Плевать. Вернутся бы домой, чтобы упокоиться в привычной энтарской тьме. Наверное, я слишком устал от испепеляющей жажды, что затягивала глаза тьмой, стоило увидеть профиль невесты и услышать отдаленно легкий флер ландышей. Я больше не мог выдержать леденящий душу холод и неосознанно тянулся за покоем. За простой уютной тишиной без желаний и съедающей нутро тоски.
А работа… ремонт колесницы и прополка сорняков — всего лишь попытка забыться. Хотя последние дни она не помогала.
Каждое утро я выходил на улицу и, глубоко вдыхая запах бескрайних полей пустоши, слышал едва уловимую помесь сырого, гнилостного и горелого. Стылый ветер приносил эти запахи со стороны Черты. Я не менталист и не пророк, но зрело глубинное ощущение, словно это неспроста, словно мир Ялмеза умирает…
Когда я об этом спросил, Данил отмахнулся. Он последнее время совсем закрылся и в основном молчал, но его брошенное «побыстрее забирай невесту и улетай отсюда» не выходило из головы.

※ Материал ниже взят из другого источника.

-- ==== Sys2Proof/Tests/Slice0.lean ====
section
/-! SUPPORT. Tests: ill-formed terms, words written out from the encoding tables, one step of each operation with the
results of 95_test_vectors.md (V.., S.., T..), and for each obligation with hypotheses a state that meets them. -/

namespace Sys2Proof.Tests

open Sys2Proof.Machine

/-! ## Fixtures -/

/-- The reset state with another request width and attention mode. -/
def fresh (wd : ReqWidth) (m : AttnMode) : State :=
  State.init { Cfg.scenario with reqWidth := wd, attnMode := m }

/-- The reset state with the latch set. -/
def linked : State := { State.reset with dc.connected := true }

/-- Connected to the access point and to the audio source, with `n` bytes buffered. -/
def streaming (n : Nat) : State :=
  { State.reset with
    dc.connected := true
    dc.audio := .connected
    dc.abuf := (List.range n).map fun k => BitVec.ofNat 8 (0x10 + k)
    attn := decide (16 ≤ n) }

/-- A queued message of eight bytes from 10.0.0.1 (S6). -/
def message8 : Frame where
  chan := .control
  len := 8
  addr := 0x0A000001#32
  port := 9000
  payload := [0xA5#8, 0xA5#8, 0xA5#8, 0xA5#8, 0x11#8, 0x22#8, 0x33#8, 0x44#8]

/-- A queued message of four bytes from address 1 (V50). -/
def message4 : Frame where
  chan := .control
  len := 4
  addr := 1
  port := 1
  payload := [0xA5#8, 0xA5#8, 0xA5#8, 0xA5#8]

/-- Connected, with the messages `q` queued. -/
def queued (q : List Frame) : State :=
  { State.reset with dc.connected := true, dc.msgq := q, attn := decide (q ≠ []) }

/-- In the data phase of register `r`, with `buf` and `n` bytes pending. -/
def inData (s : State) (r : Reg) (d : Dir) (buf : List Byte) (n : Nat) : State :=
  { s with te.stage := .awaitingData, te.reg := r, te.dir := d, te.buf := buf, te.remaining := n, ack := true }

/-- Stalled in a connect request (T2 step 2). -/
def stalledState : State :=
  { State.reset with
    te.stage := .stalled, te.reg := .audioSource, te.dir := .write, ack := true, dc.audio := .connecting }

/-- The next state, where there is one. -/
def after (i : Instr) (s : State) : Option State :=
  match exec i s with
  | .next t => some t
  | .fault _ => none
  | .refused _ => none

/-- The state after a step, where there is one. -/
def stepped (s : State) : Option State :=
  match step s with
  | .next t => some t
  | .fault _ => none
  | .refused _ => none

/-- The outputs of an operation. -/
def outputs (i : Instr) (s : State) : Option (Option Byte × List Byte × List Diag) :=
  (after i s).map fun t => (t.out.reply, t.out.tx, t.out.diag)

/-- The fault of an operation. -/
def faultOf (i : Instr) (s : State) : Option Fault :=
  match exec i s with
  | .next _ => none
  | .fault f => some f
  | .refused _ => none

/-- The reset state with events waiting. -/
def waiting (s : State) (es : List Event) : State := { s with input := es }

/-- S6's construction parameters. -/
def params : Params where
  hostEndpoint := true
  frameEndpoint := true
  remoteAddr := 0x0A000001
  remotePort := 9000
  magic := 0xA5A5A5A5#32
  msgMin := 4
  msgMax := 64
  defaultBlock := 16
  link := { baud := 115200, stopBits := 1, parity := 0 }
  reqWidth := .w2
  attnMode := .clearOnRead
  codes := Codes.standard 64

/-! ## Ill-formed terms are refused by WellFormed -/

theorem test_wf_address_too_wide : (Instr.reqUndefined .w1 .read 64).wf tableCodes = false := by decide
theorem test_wf_address_defined : (Instr.reqUndefined .w2 .write 4).wf tableCodes = false := by decide
theorem test_wf_channel_defined : (Instr.frameUndefined 3 0 0 []).wf tableCodes = false := by decide
theorem test_wf_send_length : (Instr.send { message8 with len := 7 }).wf tableCodes = false := by decide
theorem test_wf_dispatch_length : (Instr.dispatch { message8 with len := 9 }).wf tableCodes = false := by decide
theorem test_wf_dec_u16_bounds : (Instr.decU16 [1#8, 2#8] 1).wf tableCodes = false := by decide
theorem test_wf_dec_u32_bounds : (Instr.decU32 [1#8, 2#8, 3#8] 0).wf tableCodes = false := by decide
theorem test_wf_construct_codes :
    (Instr.construct { params with codes.chAcm := 0 }).wf tableCodes = false := by decide
theorem test_wf_construct_writeLen :
    (Instr.construct { params with msgMax := 8 }).wf tableCodes = false := by decide

/-- A payload of 2^32 bytes does not fit the length field: refused on each of the five channels. -/
theorem test_wf_payload_length (p : List Byte) (h : p.length = 2 ^ 32) :
    (Instr.frameConfig 0 0 p).wf tableCodes = false ∧ (Instr.frameControl 0 0 p).wf tableCodes = false ∧
    (Instr.frameAudio 0 0 p).wf tableCodes = false ∧ (Instr.frameAcm 0 0 p).wf tableCodes = false ∧
    (Instr.frameUndefined 9 0 0 p).wf tableCodes = false := by
  simp [Instr.wf, h]

/-! ## Words written out from 30_encoding.md (R90, R93, R97, R98, R100) -/

theorem test_dec_rd_status : decodeRequest tableCodes .w1 [0x00#8] = .instr (.rdStatus .w1) [] := by decide
theorem test_dec_rd_status_80 : decodeRequest tableCodes .w1 [0x80#8] = .instr (.rdStatus .w1) [] := by decide
theorem test_dec_wr_status : decodeRequest tableCodes .w1 [0x01#8] = .instr (.wrStatus .w1) [] := by decide
theorem test_dec_rd_message :
    decodeRequest tableCodes .w2 [0x02#8, 0x00#8] = .instr (.rdMessage .w2) [] := by decide
theorem test_dec_wr_message :
    decodeRequest tableCodes .w4 [0x03#8, 0x00#8, 0x00#8, 0x00#8] = .instr (.wrMessage .w4) [] := by decide
theorem test_dec_rd_audio_source : decodeRequest tableCodes .w1 [0x04#8] = .instr (.rdAudioSource .w1) [] := by decide
theorem test_dec_wr_audio_source :
    decodeRequest tableCodes .w2 [0x05#8, 0x00#8, 0x99#8] = .instr (.wrAudioSource .w2) [0x99#8] := by decide
theorem test_dec_rd_block_size :
    decodeRequest tableCodes .w4 [0x06#8, 0x00#8, 0x00#8, 0x00#8] = .instr (.rdAudioBlockSize .w4) [] := by decide
theorem test_dec_wr_block_size : decodeRequest tableCodes .w1 [0x07#8] = .instr (.wrAudioBlockSize .w1) [] := by decide
theorem test_dec_rd_audio_data :
    decodeRequest tableCodes .w2 [0x08#8, 0x00#8] = .instr (.rdAudioData .w2) [] := by decide
theorem test_dec_wr_audio_data :
    decodeRequest tableCodes .w4 [0x09#8, 0x00#8, 0x00#8, 0x00#8] = .instr (.wrAudioData .w4) [] := by decide
theorem test_dec_undefined_63 :
    decodeRequest tableCodes .w1 [0xFF#8] = .instr (.reqUndefined .w1 .write 63) [] := by decide
theorem test_dec_undefined_top :
    decodeRequest tableCodes .w4 [0x01#8, 0x00#8, 0x00#8, 0x80#8] = .instr (.reqUndefined .w4 .write 0x40000000) [] := by
  decide
theorem test_dec_request_incomplete :
    decodeRequest tableCodes .w4 [0x00#8, 0x00#8, 0x00#8] = .rejected .requestIncomplete := by decide

/-- The eleven header bytes of a frame of `n` bytes from 10.0.0.1, port 9000, on channel `ch`. -/
def header (n ch : Byte) : List Byte :=
  [n, 0x00#8, 0x00#8, 0x00#8, 0x01#8, 0x00#8, 0x00#8, 0x0A#8, 0x28#8, 0x23#8, ch]

theorem test_dec_frame_config :
    decodeFrame tableCodes (header 2 0 ++ [0x6F#8, 0x6B#8]) =
      .instr (.frameConfig 0x0A000001 9000 [0x6F#8, 0x6B#8]) [] := by decide
theorem test_dec_frame_control :
    decodeFrame tableCodes (header 4 1 ++ [0xA5#8, 0xA5#8, 0xA5#8, 0xA5#8, 0x77#8]) =
      .instr (.frameControl 0x0A000001 9000 [0xA5#8, 0xA5#8, 0xA5#8, 0xA5#8]) [0x77#8] := by decide
theorem test_dec_frame_audio :
    decodeFrame tableCodes (header 0 2) = .instr (.frameAudio 0x0A000001 9000 []) [] := by decide
theorem test_dec_frame_acm :
    decodeFrame tableCodes (header 1 3 ++ [0x00#8]) = .instr (.frameAcm 0x0A000001 9000 [0x00#8]) [] := by decide
theorem test_dec_frame_undefined :
    decodeFrame tableCodes (header 1 7 ++ [0xFF#8]) = .instr (.frameUndefined 7 0x0A000001 9000 [0xFF#8]) [] := by
  decide
theorem test_dec_header_incomplete :
    decodeFrame tableCodes ((header 1 3).take 10) = .rejected .headerIncomplete := by decide
theorem test_dec_payload_incomplete : decodeFrame tableCodes (header 1 3) = .rejected .payloadIncomplete := by decide
theorem test_table_word : decodeTableWord 16 5 = some (.wrAudioSource .w2) := by decide
theorem test_fetch_word :
    (stepped (State.reset.withFetchWord 16 5)).map (fun t => (t.te.reg, t.te.remaining)) = some (.audioSource, 6) := by
  decide

/-! ## One step of each operation -/

-- V40, V20
theorem test_rd_status :
    (after (.rdStatus .w1) { queued [message8] with dc.err := true }).map (fun t => (t.te.buf, t.dc.err, t.attn)) =
      some ([0x03#8, 0#8, 0#8, 0#8], false, true) := by decide
theorem test_rd_status_on_read_mode :
    (after (.rdStatus .w1) { fresh .w1 .clearOnRead with dc.msgq := [message8], attn := true }).map
      (fun t => (t.te.buf, t.attn)) = some ([0x02#8, 0#8, 0#8, 0#8], false) := by decide
-- V22
theorem test_wr_status : outputs (.wrStatus .w1) State.reset = some (some 0, [], [.writeToReadOnly .status]) := by decide
-- T1 step 5, V50
theorem test_rd_message :
    (after (.rdMessage .w1) (queued [message8])).map (fun t => (t.te.buf, t.te.remaining, t.dc.msgq, t.attn)) =
      some ([0xA5#8, 0xA5#8, 0xA5#8, 0xA5#8, 0x01#8, 0x00#8, 0x00#8, 0x0A#8], 8, [], false) := by decide
theorem test_rd_message_short :
    (after (.rdMessage .w1) (queued [message4])).map (fun t => t.te.buf) =
      some [0xA5#8, 0xA5#8, 0xA5#8, 0xA5#8] := by decide
-- V24
theorem test_wr_message :
    (after (.wrMessage .w1) State.reset).map (fun t => (t.te.remaining, t.te.reg, t.te.dir, t.ack)) =
      some (64, .message, .write, true) := by decide
-- V25
theorem test_rd_audio_source :
    outputs (.rdAudioSource .w1) State.reset = some (some 0, [], [.readOfWriteOnly .audioSource]) := by decide
-- V26
theorem test_wr_audio_source :
    (after (.wrAudioSource .w1) State.reset).map (fun t => (t.te.remaining, t.te.reg, t.ack)) =
      some (6, .audioSource, true) := by decide
-- V27
theorem test_rd_block_size :
    outputs (.rdAudioBlockSize .w1) State.reset = some (some 0, [], [.readOfWriteOnly .audioBlockSize]) := by decide
-- V28
theorem test_wr_block_size :
    (after (.wrAudioBlockSize .w1) State.reset).map (fun t => (t.te.remaining, t.te.reg, t.ack)) =
      some (4, .audioBlockSize, true) := by decide
-- T2 step 8, V29
theorem test_rd_audio_data :
    (after (.rdAudioData .w1) (streaming 20)).map (fun t => (t.te.buf.length, t.dc.abuf, t.attn)) =
      some (16, [0x20#8, 0x21#8, 0x22#8, 0x23#8], false) := by decide
theorem test_rd_audio_data_short :
    outputs (.rdAudioData .w1) (streaming 15) = some (some 0, [], [.nothingAvailable .audioData]) := by decide
-- V30
theorem test_wr_audio_data :
    outputs (.wrAudioData .w1) State.reset = some (some 0, [], [.writeToReadOnly .audioData]) := by decide
-- V31
theorem test_req_undefined :
    outputs (.reqUndefined .w1 .read 5) State.reset = some (some 0, [], [.undefinedAddress 5]) := by decide
-- V13, V52
theorem test_frame_config :
    (after (.frameConfig 0x0A000001 9000 [0x6F#8, 0x6B#8]) State.reset).map (fun t => (t.dc.connected, t.out.tx)) =
      some (true, []) := by decide
theorem test_frame_config_repeated :
    outputs (.frameConfig 1 1 [0x6F#8, 0x6B#8]) linked = some (none, [], [.repeatedConfig]) := by decide
-- T1 step 2, S2 (c)
theorem test_frame_control :
    (after (.frameControl 0x0A000001 9000 message8.payload) linked).map (fun t => (t.dc.msgq, t.flags, t.attn)) =
      some ([message8], 2, true) := by decide
theorem test_frame_control_magic :
    outputs (.frameControl 1 1 [0xA5#8, 0xA5#8, 0xA5#8, 0xA4#8, 0#8, 0#8, 0#8, 0#8]) linked =
      some (none, [], [.badMagic]) := by decide
-- T2 step 6, V54
theorem test_frame_audio :
    (after (.frameAudio 1 1 ((streaming 10).dc.abuf)) (streaming 10)).map (fun t => (t.dc.abuf.length, t.flags, t.attn)) =
      some (20, 4, true) := by decide
theorem test_frame_audio_not_connected :
    outputs (.frameAudio 1 1 [1#8, 2#8, 3#8]) { streaming 0 with dc.connected := false } =
      some (none, [], [.audioWhileNotConnected]) := by decide
-- T2 step 4, V57
theorem test_frame_acm_success :
    (after (.frameAcm 1 1 [0#8]) stalledState).map (fun t => (t.dc.audio, t.te.stage, t.ack)) =
      some (.connected, .awaitingRequest, false) := by decide
theorem test_frame_acm_failure :
    (after (.frameAcm 1 1 [1#8]) (streaming 20)).map (fun t => (t.dc.audio, t.dc.err, t.dc.abuf.length, t.flags)) =
      some (.disconnected, true, 20, 5) := by decide
-- V15
theorem test_frame_undefined :
    outputs (.frameUndefined 7 0 0 [0xFF#8]) State.reset = some (none, [], [.undefinedChannel 7]) := by decide
-- V21, V49
theorem test_host_byte_request :
    (after (.hostByte 0x80#8) State.reset).map (fun t => (t.te.stage, t.te.remaining, t.te.buf, t.ack)) =
      some (.awaitingData, 4, [0#8, 0#8, 0#8, 0#8], true) := by decide
theorem test_host_byte_connects :
    (after (.hostByte 0#8) (inData State.reset .audioSource .write [0#8, 0#8, 0#8, 0#8, 1#8] 1)).map
      (fun t => (t.dc.audio, t.te.stage, t.out.tx)) =
      some (.connecting, .stalled, header 6 3 ++ [0#8, 0#8, 0#8, 0#8, 1#8, 0#8]) := by decide
-- V38
theorem test_host_finish : after .hostFinish stalledState = some stalledState := by decide
-- V12, V14
theorem test_remote_byte_header :
    (after (.remoteByte 0#8) { State.reset with fc.acc := (header 2 0).take 10 }).map (fun t => t.fc) =
      some { acc := [], hdr := some { len := 2, addr := 0x0A000001, port := 9000, chan := 0 } } := by decide
theorem test_remote_byte_empty_frame :
    (after (.remoteByte 0#8) { State.reset with fc.acc := (header 0 0).take 10 }).map (fun t => (t.fc, t.out.diag)) =
      some ({ acc := [], hdr := none }, [.emptyConfig]) := by decide
-- S8, T5
theorem test_reset :
    after .reset { stalledState with dc.abuf := [1#8], dc.msgq := [message8], attn := true } = some State.reset := by
  decide
-- V17
theorem test_send :
    outputs (.send ⟨.acm, 6, 0x0A000001, 9000, [0x05#8, 0x01#8, 0xA8#8, 0xC0#8, 0x8C#8, 0x13#8]⟩) State.reset =
      some (none, header 6 3 ++ [0x05#8, 0x01#8, 0xA8#8, 0xC0#8, 0x8C#8, 0x13#8], []) := by decide
theorem test_unblock :
    (after .unblock stalledState).map (fun t => (t.te.stage, t.ack)) = some (.awaitingRequest, false) := by decide
theorem test_unblock_not_stalled :
    outputs .unblock State.reset = some (none, [], [.unblockWhileNotStalled]) := by decide
-- V58
theorem test_dispatch :
    outputs (.dispatch { chan := .acm, len := 1, addr := 1, port := 1, payload := [5#8] }) State.reset =
      some (none, [], [.unexpectedAcm .disconnected 5]) := by decide
theorem test_complete :
    (after .complete (inData State.reset .status .read [1#8] 1)).map (fun t => (t.te.stage, t.te.buf, t.ack)) =
      some (.awaitingRequest, [], false) := by decide
-- R244 (a), R243
theorem test_update_attn_no_edge :
    (after (.updateAttn 2 2 false) (fresh .w1 .clearOnRead)).map (fun t => t.attn) = some false := by decide
theorem test_update_attn_level :
    (after (.updateAttn 2 2 false) (fresh .w1 .clearOnEmpty)).map (fun t => t.attn) = some true := by decide
-- V1, V3, V8, V7
theorem test_enc_u16 : (after (.encU16 0x2328) State.reset).map (fun t => t.out.ret) = some (.bytes [0x28#8, 0x23#8]) := by
  decide
theorem test_enc_u32 :
    (after (.encU32 0x0A000001) State.reset).map (fun t => t.out.ret) =
      some (.bytes [0x01#8, 0x00#8, 0x00#8, 0x0A#8]) := by decide
theorem test_dec_u16 :
    (after (.decU16 [0x05#8, 0x01#8, 0xA8#8, 0xC0#8, 0x8C#8, 0x13#8] 4) State.reset).map (fun t => t.out.ret) =
      some (.u16 5004) := by decide
theorem test_dec_u32 :
    (after (.decU32 [0xA5#8, 0xA5#8, 0xA5#8, 0xA5#8, 0x01#8, 0x00#8, 0x00#8, 0x0A#8] 4) State.reset).map
      (fun t => t.out.ret) = some (.u32 0x0A000001) := by decide
-- R291
theorem test_construct :
    (after (.construct params) State.reset).map (fun t => (t.cfg.reqWidth, t.cfg.remotePort, t.dc.block)) =
      some (.w2, 9000, 16) := by decide
theorem test_construct_port :
    faultOf (.construct { params with remotePort := 65536 }) State.reset = some (.constructionFailed .badPort) := by decide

Но другое терзало еще больше: нужен ли я невесте? Полетит ли со мной на Энтар?
Ее «я люблю тебя», брошенное во сне, мучило и не давало покоя… Ковыряло грудь до мутной боли. Я не мог быть этим счастливчиком, потому что мы слишком мало знакомы. Такие сильные чувства не приходят с первого взгляда, а Любава делала все, чтобы меня оттолкнуть, доказывала не раз, что я не избранный, не тот, с кем она хотела бы быть…
Тьма! Какая жестокость! Но я же не виноват, что осколок выбрал именно эту девушку? Меня тянет к ней, словно мы два магнита. Не потому что болен, и теперь не выживу без прикосновений Любавы, а потому что не вижу будущего без нее.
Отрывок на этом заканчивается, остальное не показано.